Internal engine layout

It seems having an internal engine on a Vivacity 20 is very unusual. As such a number of people on the excellent Yahoo forum  have shown an interest in the layout.  I have tried to document in this post.

Engine Housed beneath hatch

Positioned beneath the entry hatch the engine does not intrude into the cabin too much but allows sufficient access for maintenance. This is balanced by lead ballast in bows for balance.

Engine in situ with cover removed

Arrangement of fuel line, exhaust & propeller shaft behind engine under cockpit

Batteries charged by engine

Fuel tank in port cockpit locker

All of this is then counterweighted with a load of old lead piping packed in the bows.

Stuart Turner Engine – part II


After advice from friends and forums it was time to head back and give everything a go. So armed with a new spark plug, a tin of 3-in-1 and a can of gypsy breath (easy start) I headed over to the boat yard to try getting the engine going again.

First off was a good glug of oil straight into the cylinder in case the seals had shrunk. After giving it a few cranks to give everything a nice coating I fitted the new spark plug.  Then it was back to cranking away. There was definitely some improvement. It was a lot easier and after a while a nice “shhh-ti-cop” noise began to come from the carb with each turn but it still wasn’t firing.

Next I tried adding a couple of drops of fuel straight into the cylinder.  After a few cranks there was a spark of life and the fly wheel turned a couple of times before dying. Enthused I tried again but nothing. Then took the spark plug out, dried it and replaced it. A few cranks and bingo. Another brief sign of life. I repeated the cycle a number of times, then the yard owner had a go. Strangely, the old spark plug seemed to work better. By now where getting three spins. Scratching our heads we checked everything to find the exhaust valve was not open. Remedying this and there was  a cough a splutter and then a shuddering build up as the engine kicked into life. Once up an running and it seemed hard to conceive of a more satisfying sound!

Since this time there have been a few breakdowns due to a variety of faults including the need to clean the carburettor and not having enough fuel in the tank. It was by no means empty, but being gravity fed needs the tank to be more than half-full to operate properly.

The Stuart Turner P5 Marine Engine

Diagram from the handbook

Well this was always going to be a big project. The sales literature suggested the engine had been running last year. However, I found an old log entry which suggested that it had last been used in October 2009 when it had broken down passing the London Eye on the way up from Essex.

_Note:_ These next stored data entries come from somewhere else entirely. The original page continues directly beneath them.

/-! ### `nextEntry` -/

@[simp] theorem State.nextEntry_scl (s : State) : (s.nextEntry).scl = s.scl := rfl
@[simp] theorem State.nextEntry_sda (s : State) : (s.nextEntry).sda = s.sda := rfl
@[simp] theorem State.nextEntry_txb (s : State) : (s.nextEntry).txb = s.txb := rfl
@[simp] theorem State.nextEntry_rx (s : State) : (s.nextEntry).rx = s.rx := rfl
@[simp] theorem State.nextEntry_rd (s : State) : (s.nextEntry).rd = s.rd := rfl
@[simp] theorem State.nextEntry_upc (s : State) : (s.nextEntry).upc = s.upc + 1#5 := rfl
@[simp] theorem State.nextEntry_ph (s : State) : (s.nextEntry).ph = 0#6 := rfl
@[simp] theorem State.nextEntry_bitn (s : State) : (s.nextEntry).bitn = bitnOf 0#6 := rfl
@[simp] theorem State.nextEntry_samp (s : State) : (s.nextEntry).samp = s.samp := rfl
@[simp] theorem State.nextEntry_samp0 (s : State) : (s.nextEntry).samp0 = s.samp0 := rfl
@[simp] theorem State.nextEntry_busy (s : State) : (s.nextEntry).busy = s.busy := rfl
@[simp] theorem State.nextEntry_done (s : State) : (s.nextEntry).done = s.done := rfl
@[simp] theorem State.nextEntry_acq (s : State) : (s.nextEntry).acq = s.acq := rfl
@[simp] theorem State.nextEntry_valid (s : State) : (s.nextEntry).valid = s.valid := rfl
@[simp] theorem State.nextEntry_err (s : State) : (s.nextEntry).err = s.err := rfl
@[simp] theorem State.nextEntry_errPend (s : State) : (s.nextEntry).errPend = s.errPend := rfl
@[simp] theorem State.nextEntry_now (s : State) : (s.nextEntry).now = s.now := rfl
@[simp] theorem State.nextEntry_tr (s : State) : (s.nextEntry).tr = s.tr := rfl
@[simp] theorem State.nextEntry_cfg (s : State) : (s.nextEntry).cfg = s.cfg := rfl
@[simp] theorem State.nextEntry_answers (s : State) : (s.nextEntry).answers = s.answers := rfl
@[simp] theorem State.nextEntry_asked (s : State) : (s.nextEntry).asked = s.asked := rfl
@[simp] theorem State.nextEntry_inputs (s : State) : (s.nextEntry).inputs = s.inputs := rfl
@[simp] theorem State.nextEntry_replies (s : State) : (s.nextEntry).replies = s.replies := rfl
@[simp] theorem State.nextEntry_slot (s : State) : (s.nextEntry).slot = s.slot := rfl

/-! ### `raiseAckTimeout` -/

@[simp] theorem State.raiseAckTimeout_scl (s : State) : (s.raiseAckTimeout).scl = s.scl := rfl
@[simp] theorem State.raiseAckTimeout_sda (s : State) : (s.raiseAckTimeout).sda = s.sda := rfl
@[simp] theorem State.raiseAckTimeout_txb (s : State) : (s.raiseAckTimeout).txb = s.txb := rfl
@[simp] theorem State.raiseAckTimeout_rx (s : State) : (s.raiseAckTimeout).rx = s.rx := rfl
@[simp] theorem State.raiseAckTimeout_rd (s : State) : (s.raiseAckTimeout).rd = s.rd := rfl
@[simp] theorem State.raiseAckTimeout_upc (s : State) : (s.raiseAckTimeout).upc = 22#5 := rfl
@[simp] theorem State.raiseAckTimeout_ph (s : State) : (s.raiseAckTimeout).ph = 0#6 := rfl
@[simp] theorem State.raiseAckTimeout_bitn (s : State) :
    (s.raiseAckTimeout).bitn = bitnOf 0#6 := rfl
@[simp] theorem State.raiseAckTimeout_samp (s : State) : (s.raiseAckTimeout).samp = s.samp := rfl
@[simp] theorem State.raiseAckTimeout_samp0 (s : State) : (s.raiseAckTimeout).samp0 = s.samp0 := rfl
@[simp] theorem State.raiseAckTimeout_busy (s : State) : (s.raiseAckTimeout).busy = s.busy := rfl
@[simp] theorem State.raiseAckTimeout_done (s : State) : (s.raiseAckTimeout).done = s.done := rfl
@[simp] theorem State.raiseAckTimeout_acq (s : State) : (s.raiseAckTimeout).acq = s.acq := rfl
@[simp] theorem State.raiseAckTimeout_valid (s : State) : (s.raiseAckTimeout).valid = s.valid := rfl
@[simp] theorem State.raiseAckTimeout_err (s : State) : (s.raiseAckTimeout).err = s.err := rfl
@[simp] theorem State.raiseAckTimeout_errPend (s : State) :
    (s.raiseAckTimeout).errPend = .ackTimeout := rfl
@[simp] theorem State.raiseAckTimeout_now (s : State) : (s.raiseAckTimeout).now = s.now := rfl
@[simp] theorem State.raiseAckTimeout_tr (s : State) : (s.raiseAckTimeout).tr = s.tr := rfl
@[simp] theorem State.raiseAckTimeout_cfg (s : State) : (s.raiseAckTimeout).cfg = s.cfg := rfl
@[simp] theorem State.raiseAckTimeout_answers (s : State) :
    (s.raiseAckTimeout).answers = s.answers := rfl
@[simp] theorem State.raiseAckTimeout_asked (s : State) : (s.raiseAckTimeout).asked = s.asked := rfl
@[simp] theorem State.raiseAckTimeout_inputs (s : State) :
    (s.raiseAckTimeout).inputs = s.inputs := rfl
@[simp] theorem State.raiseAckTimeout_replies (s : State) :
    (s.raiseAckTimeout).replies = s.replies := rfl
@[simp] theorem State.raiseAckTimeout_slot (s : State) : (s.raiseAckTimeout).slot = s.slot := rfl

/-! ### `endTransaction` -/

@[simp] theorem State.endTransaction_scl (s : State) (e : Err) :
    (s.endTransaction e).scl = s.scl := rfl
@[simp] theorem State.endTransaction_sda (s : State) (e : Err) :
    (s.endTransaction e).sda = s.sda := rfl
@[simp] theorem State.endTransaction_txb (s : State) (e : Err) :
    (s.endTransaction e).txb = s.txb := rfl
@[simp] theorem State.endTransaction_rx (s : State) (e : Err) :
    (s.endTransaction e).rx = if e = .none then s.rx else .zero := rfl
@[simp] theorem State.endTransaction_rd (s : State) (e : Err) :
    (s.endTransaction e).rd = s.rd := rfl
@[simp] theorem State.endTransaction_upc (s : State) (e : Err) :
    (s.endTransaction e).upc = 0#5 := rfl
@[simp] theorem State.endTransaction_ph (s : State) (e : Err) : (s.endTransaction e).ph = 0#6 := rfl
@[simp] theorem State.endTransaction_bitn (s : State) (e : Err) :
    (s.endTransaction e).bitn = bitnOf 0#6 := rfl
@[simp] theorem State.endTransaction_samp (s : State) (e : Err) :
    (s.endTransaction e).samp = s.samp := rfl
@[simp] theorem State.endTransaction_samp0 (s : State) (e : Err) :
    (s.endTransaction e).samp0 = s.samp0 := rfl
@[simp] theorem State.endTransaction_busy (s : State) (e : Err) :
    (s.endTransaction e).busy = false := rfl
@[simp] theorem State.endTransaction_done (s : State) (e : Err) :
    (s.endTransaction e).done = true := rfl
@[simp] theorem State.endTransaction_acq (s : State) (e : Err) :
    (s.endTransaction e).acq = s.acq := rfl
@[simp] theorem State.endTransaction_valid (s : State) (e : Err) :
    (s.endTransaction e).valid = s.valid := rfl
@[simp] theorem State.endTransaction_err (s : State) (e : Err) : (s.endTransaction e).err = e := rfl
@[simp] theorem State.endTransaction_errPend (s : State) (e : Err) :
    (s.endTransaction e).errPend = .none := rfl
@[simp] theorem State.endTransaction_now (s : State) (e : Err) :
    (s.endTransaction e).now = s.now := rfl
@[simp] theorem State.endTransaction_tr (s : State) (e : Err) :
    (s.endTransaction e).tr = s.tr := rfl
@[simp] theorem State.endTransaction_cfg (s : State) (e : Err) :
    (s.endTransaction e).cfg = s.cfg := rfl
@[simp] theorem State.endTransaction_answers (s : State) (e : Err) :
    (s.endTransaction e).answers = s.answers := rfl
@[simp] theorem State.endTransaction_asked (s : State) (e : Err) :
    (s.endTransaction e).asked = s.asked := rfl
@[simp] theorem State.endTransaction_inputs (s : State) (e : Err) :
    (s.endTransaction e).inputs = s.inputs := rfl
@[simp] theorem State.endTransaction_replies (s : State) (e : Err) :
    (s.endTransaction e).replies = s.replies := rfl
@[simp] theorem State.endTransaction_slot (s : State) (e : Err) :
    (s.endTransaction e).slot = s.slot := rfl

/-! ### `accept` -/

@[simp] theorem State.accept_scl (s : State) : (s.accept).scl = s.scl := rfl
@[simp] theorem State.accept_sda (s : State) : (s.accept).sda = s.sda := rfl
@[simp] theorem State.accept_txb (s : State) : (s.accept).txb = s.txb := rfl
@[simp] theorem State.accept_rx (s : State) : (s.accept).rx = s.rx := rfl
@[simp] theorem State.accept_rd (s : State) : (s.accept).rd = .zero := rfl
@[simp] theorem State.accept_upc (s : State) : (s.accept).upc = s.upc := rfl
@[simp] theorem State.accept_ph (s : State) : (s.accept).ph = s.ph := rfl
@[simp] theorem State.accept_bitn (s : State) : (s.accept).bitn = s.bitn := rfl
@[simp] theorem State.accept_samp (s : State) : (s.accept).samp = s.samp := rfl
@[simp] theorem State.accept_samp0 (s : State) : (s.accept).samp0 = s.samp0 := rfl
@[simp] theorem State.accept_busy (s : State) : (s.accept).busy = s.busy := rfl
@[simp] theorem State.accept_done (s : State) : (s.accept).done = false := rfl
@[simp] theorem State.accept_acq (s : State) : (s.accept).acq = s.acq := rfl
@[simp] theorem State.accept_valid (s : State) : (s.accept).valid = false := rfl
@[simp] theorem State.accept_err (s : State) : (s.accept).err = .none := rfl
@[simp] theorem State.accept_errPend (s : State) : (s.accept).errPend = s.errPend := rfl
@[simp] theorem State.accept_now (s : State) : (s.accept).now = s.now := rfl
@[simp] theorem State.accept_tr (s : State) : (s.accept).tr = s.tr := rfl
@[simp] theorem State.accept_cfg (s : State) : (s.accept).cfg = s.cfg := rfl
@[simp] theorem State.accept_answers (s : State) : (s.accept).answers = s.answers := rfl
@[simp] theorem State.accept_asked (s : State) : (s.accept).asked = s.asked := rfl
@[simp] theorem State.accept_inputs (s : State) : (s.accept).inputs = s.inputs := rfl
@[simp] theorem State.accept_replies (s : State) : (s.accept).replies = s.replies := rfl
@[simp] theorem State.accept_slot (s : State) : (s.accept).slot = s.slot := rfl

As such, my hopes of a quick and easy fix were not high.

The P5 has a crank start and has a little brass carburettor that need to be ‘tickled’ to fill it by pressing the pin on top up and down until the bowl fills and it floats.

On Wednesday evening myself and a friend who knows about motors headed over to see what state she was in. The good news was that the engine would at least turnover and amazingly the batteries still had a decent 12v charge. The compression was a passable 50, the plug had a spark and with a little ‘tickle’ the carb filled. Enthused, we began cranking away but to no avail.

Content of fuel tank

Next we decided to change the fuel. Unfortunately there was a nearly full tank of at least 10 litres. Luckily we were able to find an old petrol can knocking about and a five litre container. Draining from the bottom proved far too slow so we had to disconnect the whole tank and pour it out through a funnel. A good thing we did. What came out smelled like varnish and was a deep red colour and would probably put a fire out.

After flushing the fresh fuel through and adding some oil it was time to start cranking again. This was exhausting work. The engine seems to have an odd system whereby the crank will turn freely for a random number of turns before finally engaging with the flywheel to turn the engine over. As a result, it can often catch one unawares thereby missing the chance to give it a really hard spin when the right moment comes.

Despite checking the timing of the spark was okay (it was) and trying to get it going for another hour we had no luck. Not even a pop, and come nine o’clock when it started getting dark it was time to call it a day. This was not a very satisfying experience, but at least we had covered most of the basics and it was turning a bit easier when it engaged.